Triste y terrorífico despertar

Verano del 75. Como todos los años, durante una semana, se reunían en la casa de campo toda la familia, primos, tíos, hermanos.

Aquel día, los niños habían estado comentando que la radio local había dicho algo sobre la aparición misteriosa de sacos en varias casas de la ciudad. A media tarde, cuando ella entró en su habitación, allí estaba, uno de los sacos misteriosos encima de su cama. Salió corriendo, e inocentemente fue a contar a sus primos lo que había visto a los pies de su cama. Entre miradas de complicidad y risillas entre dientes, todos se acercaron a la puerta de la habitación y asomaron la cabeza para ver el misterioso saquito, que ellos mismos habían colocado, sin que evidentemente la pequeña supiera nada.

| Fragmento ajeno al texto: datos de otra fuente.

/-- R117, R118, R119, R125, R108: the fee is the larger of the stem fee plus the percent fee and the minimum fee, the net
is the gross plus the fee and rises strictly with the stems; the final stems are the clamped quantity when it fits, and
otherwise the largest value Emin plus j packing units, at most the remaining stems, that fits, or Emin when none above it
fits; they never exceed the remaining stems. -/
def Obligations.FeesNetsAndFinalStems : Prop :=
  (∀ (f : FeeClass) (price q : Nat),
    feeOf f price q = max (f.stemFee * q + (price * q * f.percentage + 5000) / 10000) f.minimum ∧
    netOf f price q = price * q + feeOf f price q ∧
    (∀ n, 1 ≤ price → q < n → netOf f price q < netOf f price n) ∧
    (price ≤ 99999 → q ≤ 60000 → f.stemFee ≤ 999 → f.percentage ≤ 2000 → f.minimum ≤ 100000 →
      feeOf f price q ≤ 1259928000 ∧ netOf f price q ≤ 7259868000)) ∧
  (∀ (g : Given) (r : LotRec) (fits : Nat → Bool), 0 < r.unit →
    let x := clampQuantity g r
    let low := min (r.minTake * r.unit) r.remaining
    let y := finalStems g r fits
    y ≤ r.remaining ∧
    (fits x = true → y = x) ∧
    (fits x = false → ∃ j, y = low + j * r.unit ∧ (j = 0 ∨ fits y = true) ∧
      ∀ i, j < i → low + i * r.unit ≤ r.remaining → fits (low + i * r.unit) = false) ∧
    low ≤ x ∧ x ≤ r.remaining)

/-- R106, R107, R109, R110, R111, R79: the winner's quantity, or Emin when the hold timer expires, is fitted and the
sale is committed in the lot, the journal, the account and the clock as one change; the clock then waits to restart on a
lot that stays on it, at the sale's position less the restart raise, or lets go of a lot that has closed, where
pause-pending is given up with CLOCK_PAUSED. The SALE frame is placed in a free place or by displacing an ANNOUNCE
(R172, R51). A commit whose SALE finds no place waits, and is made afresh when its place comes. A QUANTITY for a clock
that is not HELD answers NOT_WINNER, one from another desk than the winner's TAKEN, one with another run tag WRONG_RUN
with the clock's run tag, and one for a quantity that has been given TAKEN; one that names clock 6 or 7 answers
WRONG_RUN with run tag 0 (R92, R177). -/
def Obligations.QuantityAndHoldExpiryCommitTheSale : Prop :=
  (∀ (s : State) (c l b : Nat) (r : LotRec) (w : Winner), c < 6 →
    let k := s.clock c
    k.winner = some w → w.buyer = some b → k.lot = some l → s.lot l = some r →
    let a := s.acct b
    let stems := fun g => finalStems g r (fitsRoom (s.fee a.feeClass) w.price (roomOf a w.hold))
    let least := Given.stems (min (r.minTake * r.unit) r.remaining)
    let next := fun (u : State) => if u.lotIs l .onClock then u.afterOpen c w.position else u.afterClosed c
    let placed := fun (x : State) (g : Given) (v : State) =>
      x.Placed (.sale c k.tag false w.desk w.position w.price (stems g) l r.catalogue (r.remaining - stems g)) v
    (∀ v, s.isOn = true → k.state = .held → w.given = none →
      (∀ f rest g, s.line.inbound = f :: rest → readDesk f = .quantity c w.desk k.tag g →
        placed { s with line := { s.line with inbound := rest } } g v →
        ∃ u : State, exec .quantity s = .next (next u) ∧ u.line.inbound = rest ∧
          SaleCommitted s v u c l r w b (stems g)) ∧
      (k.timer = some 0 → placed s least v →
        ∃ u : State, exec (.holdTimerExpiry c) s = .next (next u) ∧ u.line.inbound = s.line.inbound ∧
          SaleCommitted s v u c l r w b (stems least))) ∧
    (∀ v g, w.given = some g → k.rehearsalRun = false → k.waitHalt = none → k.waitBegin = none → k.timer = none →
      placed s g v →
      ∃ u : State, s.produce (.clock c) = next u ∧ u.line.inbound = s.line.inbound ∧
        SaleCommitted s v u c l r w b (stems g)) ∧
    (s.NoPlace → s.isOn = true → k.state = .held → w.given = none →
      let waiting := fun (x : State) g =>
        (x.setClock c { k with winner := some { w with given := some g }, timer := none }).joinWait (.clock c) .sale
      (∀ f rest g, s.line.inbound = f :: rest → readDesk f = .quantity c w.desk k.tag g →
        exec .quantity s = .next (waiting { s with line := { s.line with inbound := rest } } g)) ∧
      (k.timer = some 0 → exec (.holdTimerExpiry c) s = .next (waiting s least)))) ∧
  (∀ (s : State) (f : DeskFrame) (rest : List DeskFrame) (c d tag : Nat) (g : Given), s.isOn = true →
    s.line.inbound = f :: rest → readDesk f = .quantity c d tag g →
    let k := s.clock c
    let refused := fun (code : DeskCode) (x : ReplyDetail) =>
      exec .quantity s =
        .next (({ s with line := { s.line with inbound := rest } }).offerReply d code (some c) tag x)
    (6 ≤ c → refused .wrongRun (.runTag 0)) ∧
    (c < 6 → (k.state ≠ .held ∨ k.winner = none) → refused .notWinner .nothing) ∧
    (∀ w, c < 6 → k.state = .held → k.winner = some w →
      (w.desk ≠ d → refused .taken .nothing) ∧
      (w.desk = d → tag ≠ k.tag → refused .wrongRun (.runTag k.tag)) ∧
      (w.desk = d → tag = k.tag → w.given ≠ none → refused .taken .nothing))) ∧
  (∀ (u : State) (c position : Nat),
    let k := u.clock c
    let gone := fun (j : Clock) =>
      (u.setClock c j).setPres c
        { u.presOf c with current := none, unrun := false, pending := none, letGo := some 0 }
    u.afterOpen c position =
      (u.setClock c
        { k with
          state := .restartWait, nextStart := some (position - k.set.restartRaise)
          timer := some k.set.restartDelay }).settle ∧
    (k.pausePending = false → u.afterClosed c = (gone k.released).settle) ∧
    (k.pausePending = true →
      u.afterClosed c =
        ((gone { k.released with pausePending := false, cause := none }).raise .auc .clockPaused
          (.number c)).settleQuiet (some c)))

La noche avanzaba y tenían que acostarse. Ella, retrasó el momento todo lo que pudo, pero ya era tarde y todos se iban a dormir. Sus primos le dijeron que no tuviera miedo que no pasaría nada. Así que se metió en la cama, y sin tocar, ni querer apenas mirar el misterioso saco, se tapo hasta las orejas. Se apagó la luz. Oscuridad absoluta.

La niña no podía dormir, su mente no dejaba de pensar en lo que había en su cama, algo que no quería mirar pero que sabía estaba ahí. El sudor se adueñaba de su cuerpo y no era precisamente por el calor. Era imposible, el sueño no llegaba, el miedo se iba apoderando de todo su cuerpo a cada minuto que pasaba. Su mente incansable, pero nublada por el terror, le jugaba malas pasadas. Empezaba a ver que el saquito se alumbraba. Se estaba abriendo. Ella temblaba. Su mirada aterrada ya no podía apartarse del saco, del que empezó a salir una mano negra, con uñas muy largas que parecían buscar algo. Ella se hacía cada vez más pequeña en aquella cama para dos, ella y el saco. De momento y tras un rápido destello de luz apareció una gran sombra negra, con capucha, ojos encendidos y manos enormes que se abalanzaban sobre su pequeño ser. Intentó gritar pero no pudo.

A la mañana siguiente, cuando sus dos primos fueron a ver que les contaba la pequeña para reírse un rato de la travesura, encontraron a Easy con los ojos abiertos, fría como el hielo y con una lágrima resbalando por su rostro.

El forense solo pudo… certificar su muerte.

Aunque sea una maldita incongruencia… Feliz día de Todos los Santos.

Aunque sea una maldita americanada… Happy Halloween’s night.